MATERIALS PROVIDED Start Marker

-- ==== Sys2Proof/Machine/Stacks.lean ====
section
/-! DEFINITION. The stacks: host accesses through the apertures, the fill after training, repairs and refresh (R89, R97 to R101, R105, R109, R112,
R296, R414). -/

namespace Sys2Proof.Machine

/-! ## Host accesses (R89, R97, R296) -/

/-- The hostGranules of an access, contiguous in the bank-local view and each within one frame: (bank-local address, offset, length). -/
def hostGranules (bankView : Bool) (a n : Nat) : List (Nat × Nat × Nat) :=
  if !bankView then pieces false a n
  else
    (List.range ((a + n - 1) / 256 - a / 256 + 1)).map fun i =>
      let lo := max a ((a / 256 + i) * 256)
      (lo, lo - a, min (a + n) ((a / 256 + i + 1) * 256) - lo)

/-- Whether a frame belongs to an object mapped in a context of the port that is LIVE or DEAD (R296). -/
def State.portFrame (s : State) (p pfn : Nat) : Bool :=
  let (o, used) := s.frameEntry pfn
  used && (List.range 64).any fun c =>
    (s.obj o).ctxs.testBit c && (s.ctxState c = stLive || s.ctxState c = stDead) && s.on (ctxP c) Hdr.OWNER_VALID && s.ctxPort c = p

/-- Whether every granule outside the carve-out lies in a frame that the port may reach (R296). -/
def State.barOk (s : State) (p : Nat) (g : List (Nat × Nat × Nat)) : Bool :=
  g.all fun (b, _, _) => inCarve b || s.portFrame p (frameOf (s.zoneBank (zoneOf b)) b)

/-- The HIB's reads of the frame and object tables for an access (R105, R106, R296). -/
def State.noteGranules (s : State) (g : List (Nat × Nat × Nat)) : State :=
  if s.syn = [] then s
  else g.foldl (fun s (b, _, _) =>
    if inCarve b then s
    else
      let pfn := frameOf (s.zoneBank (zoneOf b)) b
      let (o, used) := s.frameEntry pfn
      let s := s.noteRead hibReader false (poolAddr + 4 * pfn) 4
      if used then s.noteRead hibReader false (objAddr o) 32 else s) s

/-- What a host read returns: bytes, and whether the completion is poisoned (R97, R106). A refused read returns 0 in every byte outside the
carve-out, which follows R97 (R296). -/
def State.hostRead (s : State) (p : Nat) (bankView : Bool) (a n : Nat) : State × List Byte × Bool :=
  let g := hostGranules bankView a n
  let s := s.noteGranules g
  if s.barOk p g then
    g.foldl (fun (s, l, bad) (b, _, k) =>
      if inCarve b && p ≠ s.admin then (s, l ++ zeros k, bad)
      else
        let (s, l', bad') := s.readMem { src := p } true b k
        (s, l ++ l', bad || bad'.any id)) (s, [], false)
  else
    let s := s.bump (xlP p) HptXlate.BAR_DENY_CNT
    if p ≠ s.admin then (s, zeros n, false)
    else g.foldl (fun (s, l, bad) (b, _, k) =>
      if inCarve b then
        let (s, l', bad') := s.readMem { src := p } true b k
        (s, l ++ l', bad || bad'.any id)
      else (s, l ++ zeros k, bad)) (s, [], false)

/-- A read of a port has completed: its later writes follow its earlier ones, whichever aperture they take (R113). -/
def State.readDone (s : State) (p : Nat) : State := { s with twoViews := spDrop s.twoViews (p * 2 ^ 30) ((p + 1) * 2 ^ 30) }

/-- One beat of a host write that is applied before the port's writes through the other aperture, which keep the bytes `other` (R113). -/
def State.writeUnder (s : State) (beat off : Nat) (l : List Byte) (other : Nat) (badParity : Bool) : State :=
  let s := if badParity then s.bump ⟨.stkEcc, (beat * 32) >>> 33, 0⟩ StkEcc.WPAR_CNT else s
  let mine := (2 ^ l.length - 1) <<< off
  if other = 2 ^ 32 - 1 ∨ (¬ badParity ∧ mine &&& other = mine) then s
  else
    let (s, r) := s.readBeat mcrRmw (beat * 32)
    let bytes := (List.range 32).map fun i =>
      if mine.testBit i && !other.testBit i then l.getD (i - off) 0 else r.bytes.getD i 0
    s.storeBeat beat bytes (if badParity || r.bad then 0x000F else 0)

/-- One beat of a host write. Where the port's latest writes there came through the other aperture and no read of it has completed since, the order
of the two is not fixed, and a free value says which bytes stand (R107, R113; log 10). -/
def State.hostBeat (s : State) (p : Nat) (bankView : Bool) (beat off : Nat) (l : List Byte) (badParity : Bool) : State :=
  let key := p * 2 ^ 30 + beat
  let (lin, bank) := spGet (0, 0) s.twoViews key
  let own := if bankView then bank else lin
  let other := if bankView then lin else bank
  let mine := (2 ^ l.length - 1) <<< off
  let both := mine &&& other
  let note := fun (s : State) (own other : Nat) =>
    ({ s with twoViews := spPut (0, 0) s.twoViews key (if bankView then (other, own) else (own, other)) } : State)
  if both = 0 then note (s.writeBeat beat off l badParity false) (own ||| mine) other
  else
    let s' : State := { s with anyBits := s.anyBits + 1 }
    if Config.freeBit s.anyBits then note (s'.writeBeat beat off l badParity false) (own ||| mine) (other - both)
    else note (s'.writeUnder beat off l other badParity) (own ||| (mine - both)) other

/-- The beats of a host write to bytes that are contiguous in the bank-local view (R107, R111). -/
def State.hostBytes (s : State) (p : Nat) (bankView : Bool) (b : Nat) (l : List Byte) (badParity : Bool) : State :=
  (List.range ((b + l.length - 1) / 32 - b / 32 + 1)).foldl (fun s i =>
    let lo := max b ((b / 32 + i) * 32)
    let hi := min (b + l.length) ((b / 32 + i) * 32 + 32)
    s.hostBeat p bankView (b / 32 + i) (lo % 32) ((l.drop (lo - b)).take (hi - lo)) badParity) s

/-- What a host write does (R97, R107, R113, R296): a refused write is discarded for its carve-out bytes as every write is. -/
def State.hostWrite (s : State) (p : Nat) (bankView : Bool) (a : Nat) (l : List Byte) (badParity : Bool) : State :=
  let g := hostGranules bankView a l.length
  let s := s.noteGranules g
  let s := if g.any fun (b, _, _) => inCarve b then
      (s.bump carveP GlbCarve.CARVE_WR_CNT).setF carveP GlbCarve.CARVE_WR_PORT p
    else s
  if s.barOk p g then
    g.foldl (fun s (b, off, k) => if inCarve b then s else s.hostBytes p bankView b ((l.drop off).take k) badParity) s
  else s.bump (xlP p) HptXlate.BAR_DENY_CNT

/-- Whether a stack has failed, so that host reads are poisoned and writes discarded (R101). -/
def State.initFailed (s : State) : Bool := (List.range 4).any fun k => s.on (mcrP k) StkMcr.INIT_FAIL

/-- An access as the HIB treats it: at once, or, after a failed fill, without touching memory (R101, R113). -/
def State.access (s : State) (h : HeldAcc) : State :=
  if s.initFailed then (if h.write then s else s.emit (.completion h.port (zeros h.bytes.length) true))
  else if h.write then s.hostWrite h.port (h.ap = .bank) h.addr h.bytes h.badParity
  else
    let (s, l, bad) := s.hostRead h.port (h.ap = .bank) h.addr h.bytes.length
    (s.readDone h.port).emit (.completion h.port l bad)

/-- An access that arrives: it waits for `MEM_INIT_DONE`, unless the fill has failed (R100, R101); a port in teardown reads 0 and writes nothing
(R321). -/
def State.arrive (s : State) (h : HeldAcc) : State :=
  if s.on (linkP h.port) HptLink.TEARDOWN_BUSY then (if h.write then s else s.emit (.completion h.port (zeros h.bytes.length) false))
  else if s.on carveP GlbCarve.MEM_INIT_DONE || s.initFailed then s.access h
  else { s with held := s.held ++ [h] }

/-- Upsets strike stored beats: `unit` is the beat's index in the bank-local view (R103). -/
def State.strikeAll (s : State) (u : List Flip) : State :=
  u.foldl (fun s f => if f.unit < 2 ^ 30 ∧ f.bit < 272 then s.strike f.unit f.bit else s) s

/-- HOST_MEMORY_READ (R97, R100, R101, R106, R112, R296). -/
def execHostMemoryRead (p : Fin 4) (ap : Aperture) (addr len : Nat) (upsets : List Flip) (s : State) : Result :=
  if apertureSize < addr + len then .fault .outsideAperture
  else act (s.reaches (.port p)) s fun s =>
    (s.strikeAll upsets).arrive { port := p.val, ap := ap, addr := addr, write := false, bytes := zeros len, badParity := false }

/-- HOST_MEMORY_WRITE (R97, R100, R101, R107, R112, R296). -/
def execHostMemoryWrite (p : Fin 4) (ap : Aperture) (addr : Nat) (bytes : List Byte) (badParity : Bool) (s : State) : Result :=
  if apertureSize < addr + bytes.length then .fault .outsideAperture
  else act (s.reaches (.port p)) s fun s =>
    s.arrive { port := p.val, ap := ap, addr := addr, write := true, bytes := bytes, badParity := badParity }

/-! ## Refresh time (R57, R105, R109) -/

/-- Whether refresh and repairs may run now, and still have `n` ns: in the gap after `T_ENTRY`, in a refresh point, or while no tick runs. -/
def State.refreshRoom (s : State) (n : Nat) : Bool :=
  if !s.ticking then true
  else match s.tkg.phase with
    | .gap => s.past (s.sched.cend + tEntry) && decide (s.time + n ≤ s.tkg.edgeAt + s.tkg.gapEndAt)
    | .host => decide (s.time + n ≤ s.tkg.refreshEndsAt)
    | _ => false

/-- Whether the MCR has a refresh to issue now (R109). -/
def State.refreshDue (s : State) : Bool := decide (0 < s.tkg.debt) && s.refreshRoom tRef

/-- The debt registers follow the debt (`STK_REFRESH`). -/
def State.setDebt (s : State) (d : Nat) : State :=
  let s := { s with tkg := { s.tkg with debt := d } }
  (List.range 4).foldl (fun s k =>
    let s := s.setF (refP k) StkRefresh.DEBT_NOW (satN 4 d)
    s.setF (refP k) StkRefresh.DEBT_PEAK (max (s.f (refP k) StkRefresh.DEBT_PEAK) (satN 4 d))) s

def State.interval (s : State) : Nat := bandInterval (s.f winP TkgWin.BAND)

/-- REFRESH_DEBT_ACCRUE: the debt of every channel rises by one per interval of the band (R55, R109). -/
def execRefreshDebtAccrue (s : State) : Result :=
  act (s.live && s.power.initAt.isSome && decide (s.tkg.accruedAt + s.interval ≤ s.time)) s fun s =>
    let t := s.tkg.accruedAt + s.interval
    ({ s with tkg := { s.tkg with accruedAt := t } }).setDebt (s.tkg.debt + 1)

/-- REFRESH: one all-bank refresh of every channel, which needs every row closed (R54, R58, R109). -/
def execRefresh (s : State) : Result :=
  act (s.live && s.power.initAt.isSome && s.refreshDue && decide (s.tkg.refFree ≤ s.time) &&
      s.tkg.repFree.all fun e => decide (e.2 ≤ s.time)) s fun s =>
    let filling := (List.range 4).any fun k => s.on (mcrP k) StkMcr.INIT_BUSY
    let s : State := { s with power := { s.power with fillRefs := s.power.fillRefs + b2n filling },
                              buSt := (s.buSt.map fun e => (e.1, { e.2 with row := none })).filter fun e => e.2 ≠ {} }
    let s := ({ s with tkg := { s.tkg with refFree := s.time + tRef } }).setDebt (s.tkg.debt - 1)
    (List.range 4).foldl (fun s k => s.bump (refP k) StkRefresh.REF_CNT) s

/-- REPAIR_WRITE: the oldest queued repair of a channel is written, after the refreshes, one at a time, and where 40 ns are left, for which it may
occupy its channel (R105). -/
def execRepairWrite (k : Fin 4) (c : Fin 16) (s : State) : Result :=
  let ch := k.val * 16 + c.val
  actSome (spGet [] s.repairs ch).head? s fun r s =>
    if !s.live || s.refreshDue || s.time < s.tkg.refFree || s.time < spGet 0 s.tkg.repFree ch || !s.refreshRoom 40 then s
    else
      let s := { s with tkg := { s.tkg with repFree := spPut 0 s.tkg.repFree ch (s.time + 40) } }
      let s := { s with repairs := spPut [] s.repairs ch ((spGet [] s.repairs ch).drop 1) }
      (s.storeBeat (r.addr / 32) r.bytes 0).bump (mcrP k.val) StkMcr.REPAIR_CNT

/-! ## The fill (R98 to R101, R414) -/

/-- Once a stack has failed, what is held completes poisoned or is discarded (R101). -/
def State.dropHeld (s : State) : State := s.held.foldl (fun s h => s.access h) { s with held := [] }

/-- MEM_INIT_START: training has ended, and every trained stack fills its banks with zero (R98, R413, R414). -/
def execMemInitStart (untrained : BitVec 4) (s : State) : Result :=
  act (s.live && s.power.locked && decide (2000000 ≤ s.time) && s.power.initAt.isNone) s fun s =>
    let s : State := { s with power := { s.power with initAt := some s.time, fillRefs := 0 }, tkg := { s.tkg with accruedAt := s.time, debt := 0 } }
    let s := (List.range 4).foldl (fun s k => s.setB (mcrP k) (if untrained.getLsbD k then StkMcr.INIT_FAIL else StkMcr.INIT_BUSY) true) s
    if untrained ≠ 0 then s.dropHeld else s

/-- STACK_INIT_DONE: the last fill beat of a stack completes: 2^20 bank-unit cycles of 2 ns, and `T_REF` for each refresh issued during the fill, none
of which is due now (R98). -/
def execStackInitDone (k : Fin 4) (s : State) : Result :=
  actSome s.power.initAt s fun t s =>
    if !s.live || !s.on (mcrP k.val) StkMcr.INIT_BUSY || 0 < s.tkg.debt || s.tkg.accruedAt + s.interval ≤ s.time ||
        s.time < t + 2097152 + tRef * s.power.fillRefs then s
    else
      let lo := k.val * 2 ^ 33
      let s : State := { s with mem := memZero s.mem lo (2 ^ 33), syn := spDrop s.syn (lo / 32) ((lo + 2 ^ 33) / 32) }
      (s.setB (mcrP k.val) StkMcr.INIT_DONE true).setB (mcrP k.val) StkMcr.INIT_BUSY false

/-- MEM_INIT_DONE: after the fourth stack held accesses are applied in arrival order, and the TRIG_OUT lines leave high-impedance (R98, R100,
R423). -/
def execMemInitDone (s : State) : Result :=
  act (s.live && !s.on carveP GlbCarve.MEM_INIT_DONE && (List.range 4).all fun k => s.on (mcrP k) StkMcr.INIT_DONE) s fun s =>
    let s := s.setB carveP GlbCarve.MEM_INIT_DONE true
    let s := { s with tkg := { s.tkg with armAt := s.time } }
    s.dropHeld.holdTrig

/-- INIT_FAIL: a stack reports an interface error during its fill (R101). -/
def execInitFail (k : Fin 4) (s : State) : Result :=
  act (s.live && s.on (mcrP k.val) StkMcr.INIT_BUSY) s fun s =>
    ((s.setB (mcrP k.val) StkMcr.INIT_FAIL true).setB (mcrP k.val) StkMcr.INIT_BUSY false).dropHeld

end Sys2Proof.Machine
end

MATERIALS PROVIDED End Marker
MATERIALS PROVIDED Start Marker

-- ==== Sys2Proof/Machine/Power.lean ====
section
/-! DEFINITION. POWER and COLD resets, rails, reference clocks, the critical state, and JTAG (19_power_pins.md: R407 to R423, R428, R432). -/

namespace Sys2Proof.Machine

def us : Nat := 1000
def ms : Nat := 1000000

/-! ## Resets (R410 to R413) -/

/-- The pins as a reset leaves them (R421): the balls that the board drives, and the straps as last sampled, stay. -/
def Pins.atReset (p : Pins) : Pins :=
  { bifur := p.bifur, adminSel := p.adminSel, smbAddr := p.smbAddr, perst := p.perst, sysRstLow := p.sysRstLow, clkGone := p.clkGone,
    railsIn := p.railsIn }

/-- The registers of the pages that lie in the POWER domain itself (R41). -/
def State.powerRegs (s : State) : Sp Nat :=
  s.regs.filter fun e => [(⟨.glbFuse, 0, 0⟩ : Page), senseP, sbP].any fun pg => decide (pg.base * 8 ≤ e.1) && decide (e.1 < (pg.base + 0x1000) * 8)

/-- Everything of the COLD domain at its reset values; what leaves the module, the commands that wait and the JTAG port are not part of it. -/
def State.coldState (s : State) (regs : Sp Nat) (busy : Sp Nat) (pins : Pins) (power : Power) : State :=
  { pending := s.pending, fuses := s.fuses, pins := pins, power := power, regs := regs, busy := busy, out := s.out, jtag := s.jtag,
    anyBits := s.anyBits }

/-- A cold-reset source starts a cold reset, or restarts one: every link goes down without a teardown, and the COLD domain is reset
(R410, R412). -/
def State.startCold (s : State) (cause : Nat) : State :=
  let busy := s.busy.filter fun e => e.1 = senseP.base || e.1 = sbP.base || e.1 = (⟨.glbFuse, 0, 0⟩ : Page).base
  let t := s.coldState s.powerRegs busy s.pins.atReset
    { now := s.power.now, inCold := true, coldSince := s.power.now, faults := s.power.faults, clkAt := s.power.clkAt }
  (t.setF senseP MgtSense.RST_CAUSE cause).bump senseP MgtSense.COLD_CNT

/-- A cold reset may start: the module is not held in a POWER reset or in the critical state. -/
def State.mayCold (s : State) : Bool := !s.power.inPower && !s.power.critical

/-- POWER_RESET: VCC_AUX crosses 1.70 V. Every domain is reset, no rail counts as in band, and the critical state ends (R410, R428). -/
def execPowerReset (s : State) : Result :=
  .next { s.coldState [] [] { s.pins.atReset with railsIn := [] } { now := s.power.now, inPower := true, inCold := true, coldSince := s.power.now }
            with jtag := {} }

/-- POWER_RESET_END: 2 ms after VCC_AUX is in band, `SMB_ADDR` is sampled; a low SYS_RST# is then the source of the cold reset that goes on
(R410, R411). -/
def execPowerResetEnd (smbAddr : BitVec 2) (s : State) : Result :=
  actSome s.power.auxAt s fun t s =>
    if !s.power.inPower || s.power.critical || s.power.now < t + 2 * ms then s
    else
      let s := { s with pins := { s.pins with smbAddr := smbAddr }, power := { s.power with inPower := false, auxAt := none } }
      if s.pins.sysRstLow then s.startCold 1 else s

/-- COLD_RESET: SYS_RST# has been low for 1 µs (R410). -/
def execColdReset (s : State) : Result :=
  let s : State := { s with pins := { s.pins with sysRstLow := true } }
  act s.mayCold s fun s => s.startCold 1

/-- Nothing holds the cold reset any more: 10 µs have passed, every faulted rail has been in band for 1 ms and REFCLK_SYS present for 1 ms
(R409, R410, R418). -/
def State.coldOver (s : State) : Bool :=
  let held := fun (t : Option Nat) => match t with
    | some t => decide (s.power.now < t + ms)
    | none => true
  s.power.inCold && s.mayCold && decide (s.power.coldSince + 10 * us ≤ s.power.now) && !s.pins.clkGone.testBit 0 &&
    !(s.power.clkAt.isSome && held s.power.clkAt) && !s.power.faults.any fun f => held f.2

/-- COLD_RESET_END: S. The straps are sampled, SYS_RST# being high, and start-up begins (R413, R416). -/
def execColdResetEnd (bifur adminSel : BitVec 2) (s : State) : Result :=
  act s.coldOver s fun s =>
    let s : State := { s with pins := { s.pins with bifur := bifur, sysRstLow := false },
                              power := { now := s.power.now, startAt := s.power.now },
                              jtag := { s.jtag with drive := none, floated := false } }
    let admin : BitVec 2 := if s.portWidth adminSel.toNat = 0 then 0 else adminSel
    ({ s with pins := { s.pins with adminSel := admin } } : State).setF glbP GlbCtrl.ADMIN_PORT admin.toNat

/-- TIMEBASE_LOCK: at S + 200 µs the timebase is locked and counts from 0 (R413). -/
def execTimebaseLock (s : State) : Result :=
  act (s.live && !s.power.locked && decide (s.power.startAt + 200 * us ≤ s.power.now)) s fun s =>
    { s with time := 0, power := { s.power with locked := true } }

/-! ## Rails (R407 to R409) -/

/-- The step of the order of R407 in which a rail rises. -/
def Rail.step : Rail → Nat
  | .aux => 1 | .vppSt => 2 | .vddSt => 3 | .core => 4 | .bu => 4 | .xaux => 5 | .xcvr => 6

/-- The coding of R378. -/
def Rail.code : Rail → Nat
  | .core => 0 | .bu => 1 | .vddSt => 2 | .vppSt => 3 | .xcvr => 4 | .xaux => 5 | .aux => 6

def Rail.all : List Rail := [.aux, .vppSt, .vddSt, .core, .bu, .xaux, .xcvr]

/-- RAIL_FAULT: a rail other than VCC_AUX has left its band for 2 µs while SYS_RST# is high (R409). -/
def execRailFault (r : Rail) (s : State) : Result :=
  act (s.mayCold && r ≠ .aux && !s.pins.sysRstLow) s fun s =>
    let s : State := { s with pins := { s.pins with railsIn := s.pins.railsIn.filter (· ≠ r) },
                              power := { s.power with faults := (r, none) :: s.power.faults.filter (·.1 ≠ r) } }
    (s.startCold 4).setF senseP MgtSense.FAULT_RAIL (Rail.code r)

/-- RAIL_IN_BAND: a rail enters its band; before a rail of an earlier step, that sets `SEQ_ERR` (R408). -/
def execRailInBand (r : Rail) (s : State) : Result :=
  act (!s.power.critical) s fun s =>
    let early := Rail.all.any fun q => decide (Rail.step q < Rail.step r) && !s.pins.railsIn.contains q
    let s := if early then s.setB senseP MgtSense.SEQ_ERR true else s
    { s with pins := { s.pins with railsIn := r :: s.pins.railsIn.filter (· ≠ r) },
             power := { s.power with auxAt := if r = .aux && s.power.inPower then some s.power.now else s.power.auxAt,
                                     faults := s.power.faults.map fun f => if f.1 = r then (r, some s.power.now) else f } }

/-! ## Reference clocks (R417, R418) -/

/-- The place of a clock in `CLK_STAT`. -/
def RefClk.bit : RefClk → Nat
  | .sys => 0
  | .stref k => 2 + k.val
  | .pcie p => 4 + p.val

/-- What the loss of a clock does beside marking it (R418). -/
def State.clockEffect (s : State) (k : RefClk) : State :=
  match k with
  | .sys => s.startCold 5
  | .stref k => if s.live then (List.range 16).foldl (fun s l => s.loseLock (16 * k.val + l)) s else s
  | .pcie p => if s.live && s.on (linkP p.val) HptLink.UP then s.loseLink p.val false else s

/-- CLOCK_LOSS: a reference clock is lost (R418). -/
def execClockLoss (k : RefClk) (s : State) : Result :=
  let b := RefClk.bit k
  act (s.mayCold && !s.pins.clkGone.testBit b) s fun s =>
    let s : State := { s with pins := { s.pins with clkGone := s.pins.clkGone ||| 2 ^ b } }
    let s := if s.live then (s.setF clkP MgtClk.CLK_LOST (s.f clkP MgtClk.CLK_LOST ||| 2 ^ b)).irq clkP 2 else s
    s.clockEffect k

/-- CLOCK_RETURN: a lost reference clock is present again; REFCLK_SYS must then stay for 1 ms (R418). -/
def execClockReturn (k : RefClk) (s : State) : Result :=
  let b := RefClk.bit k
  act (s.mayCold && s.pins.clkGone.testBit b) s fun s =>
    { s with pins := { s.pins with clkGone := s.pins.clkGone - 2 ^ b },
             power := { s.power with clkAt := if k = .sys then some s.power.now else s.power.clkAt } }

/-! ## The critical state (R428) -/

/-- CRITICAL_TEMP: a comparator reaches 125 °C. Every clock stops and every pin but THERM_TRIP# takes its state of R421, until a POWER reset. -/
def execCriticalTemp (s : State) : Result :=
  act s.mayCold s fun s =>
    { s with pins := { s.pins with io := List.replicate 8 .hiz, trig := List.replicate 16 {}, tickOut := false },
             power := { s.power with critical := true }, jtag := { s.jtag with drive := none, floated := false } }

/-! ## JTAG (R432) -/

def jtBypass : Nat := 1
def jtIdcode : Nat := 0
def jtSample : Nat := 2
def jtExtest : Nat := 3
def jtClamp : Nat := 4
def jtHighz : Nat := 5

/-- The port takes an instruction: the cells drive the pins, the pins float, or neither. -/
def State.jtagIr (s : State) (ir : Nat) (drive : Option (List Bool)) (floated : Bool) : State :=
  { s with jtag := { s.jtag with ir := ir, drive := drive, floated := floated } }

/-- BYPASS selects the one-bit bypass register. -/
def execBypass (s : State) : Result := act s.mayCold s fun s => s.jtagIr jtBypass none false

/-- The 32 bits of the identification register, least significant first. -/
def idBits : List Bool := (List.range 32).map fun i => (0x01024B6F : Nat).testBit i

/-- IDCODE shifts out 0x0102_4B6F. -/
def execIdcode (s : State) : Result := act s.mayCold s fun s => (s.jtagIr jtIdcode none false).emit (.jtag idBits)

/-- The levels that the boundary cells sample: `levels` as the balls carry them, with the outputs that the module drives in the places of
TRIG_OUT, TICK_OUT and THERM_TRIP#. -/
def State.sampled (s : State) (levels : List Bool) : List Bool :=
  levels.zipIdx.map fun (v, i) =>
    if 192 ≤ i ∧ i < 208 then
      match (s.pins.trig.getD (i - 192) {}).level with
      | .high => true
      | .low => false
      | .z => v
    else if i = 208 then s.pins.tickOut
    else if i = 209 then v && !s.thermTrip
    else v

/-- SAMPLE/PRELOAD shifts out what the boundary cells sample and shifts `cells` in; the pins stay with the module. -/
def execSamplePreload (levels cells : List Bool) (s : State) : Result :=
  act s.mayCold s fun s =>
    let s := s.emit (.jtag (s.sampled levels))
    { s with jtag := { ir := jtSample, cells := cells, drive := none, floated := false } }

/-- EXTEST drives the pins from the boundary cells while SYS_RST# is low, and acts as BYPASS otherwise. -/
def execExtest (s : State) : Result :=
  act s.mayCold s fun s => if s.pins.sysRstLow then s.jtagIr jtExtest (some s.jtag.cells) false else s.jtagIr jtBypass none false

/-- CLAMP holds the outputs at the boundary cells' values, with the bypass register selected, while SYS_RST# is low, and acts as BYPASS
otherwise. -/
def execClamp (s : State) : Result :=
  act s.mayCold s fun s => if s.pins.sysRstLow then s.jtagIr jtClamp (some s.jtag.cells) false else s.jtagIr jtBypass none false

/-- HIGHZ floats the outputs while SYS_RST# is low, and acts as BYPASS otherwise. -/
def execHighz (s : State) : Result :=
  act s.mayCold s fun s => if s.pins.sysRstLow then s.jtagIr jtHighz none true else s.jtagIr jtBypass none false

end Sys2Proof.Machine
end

MATERIALS PROVIDED End Marker

TASK TO CARRY OUT: The lines above starting at the one that contains "(s.storeBeat (r.addr /" and ending at the one that contains "def execMemInitDone (s" must be transcribed exactly, and no other lines may appear.

ANSWER SPACE:
      (s.storeBeat (r.addr / 32) r.bytes 0).bump (mcrP k.val) StkMcr.REPAIR_CNT

/-! ## The fill (R98 to R101, R414) -/

/-- Once a stack has failed, what is held completes poisoned or is discarded (R101). -/
def State.dropHeld (s : State) : State := s.held.foldl (fun s h => s.access h) { s with held := [] }

/-- MEM_INIT_START: training has ended, and every trained stack fills its banks with zero (R98, R413, R414). -/
def execMemInitStart (untrained : BitVec 4) (s : State) : Result :=
  act (s.live && s.power.locked && decide (2000000 ≤ s.time) && s.power.initAt.isNone) s fun s =>
    let s : State := { s with power := { s.power with initAt := some s.time, fillRefs := 0 }, tkg := { s.tkg with accruedAt := s.time, debt := 0 } }
    let s := (List.range 4).foldl (fun s k => s.setB (mcrP k) (if untrained.getLsbD k then StkMcr.INIT_FAIL else StkMcr.INIT_BUSY) true) s
    if untrained ≠ 0 then s.dropHeld else s

/-- STACK_INIT_DONE: the last fill beat of a stack completes: 2^20 bank-unit cycles of 2 ns, and `T_REF` for each refresh issued during the fill, none
of which is due now (R98). -/
def execStackInitDone (k : Fin 4) (s : State) : Result :=
  actSome s.power.initAt s fun t s =>
    if !s.live || !s.on (mcrP k.val) StkMcr.INIT_BUSY || 0 < s.tkg.debt || s.tkg.accruedAt + s.interval ≤ s.time ||
        s.time < t + 2097152 + tRef * s.power.fillRefs then s
    else
      let lo := k.val * 2 ^ 33
      let s : State := { s with mem := memZero s.mem lo (2 ^ 33), syn := spDrop s.syn (lo / 32) ((lo + 2 ^ 33) / 32) }
      (s.setB (mcrP k.val) StkMcr.INIT_DONE true).setB (mcrP k.val) StkMcr.INIT_BUSY false

/-- MEM_INIT_DONE: after the fourth stack held accesses are applied in arrival order, and the TRIG_OUT lines leave high-impedance (R98, R100,
R423). -/
def execMemInitDone (s : State) : Result :=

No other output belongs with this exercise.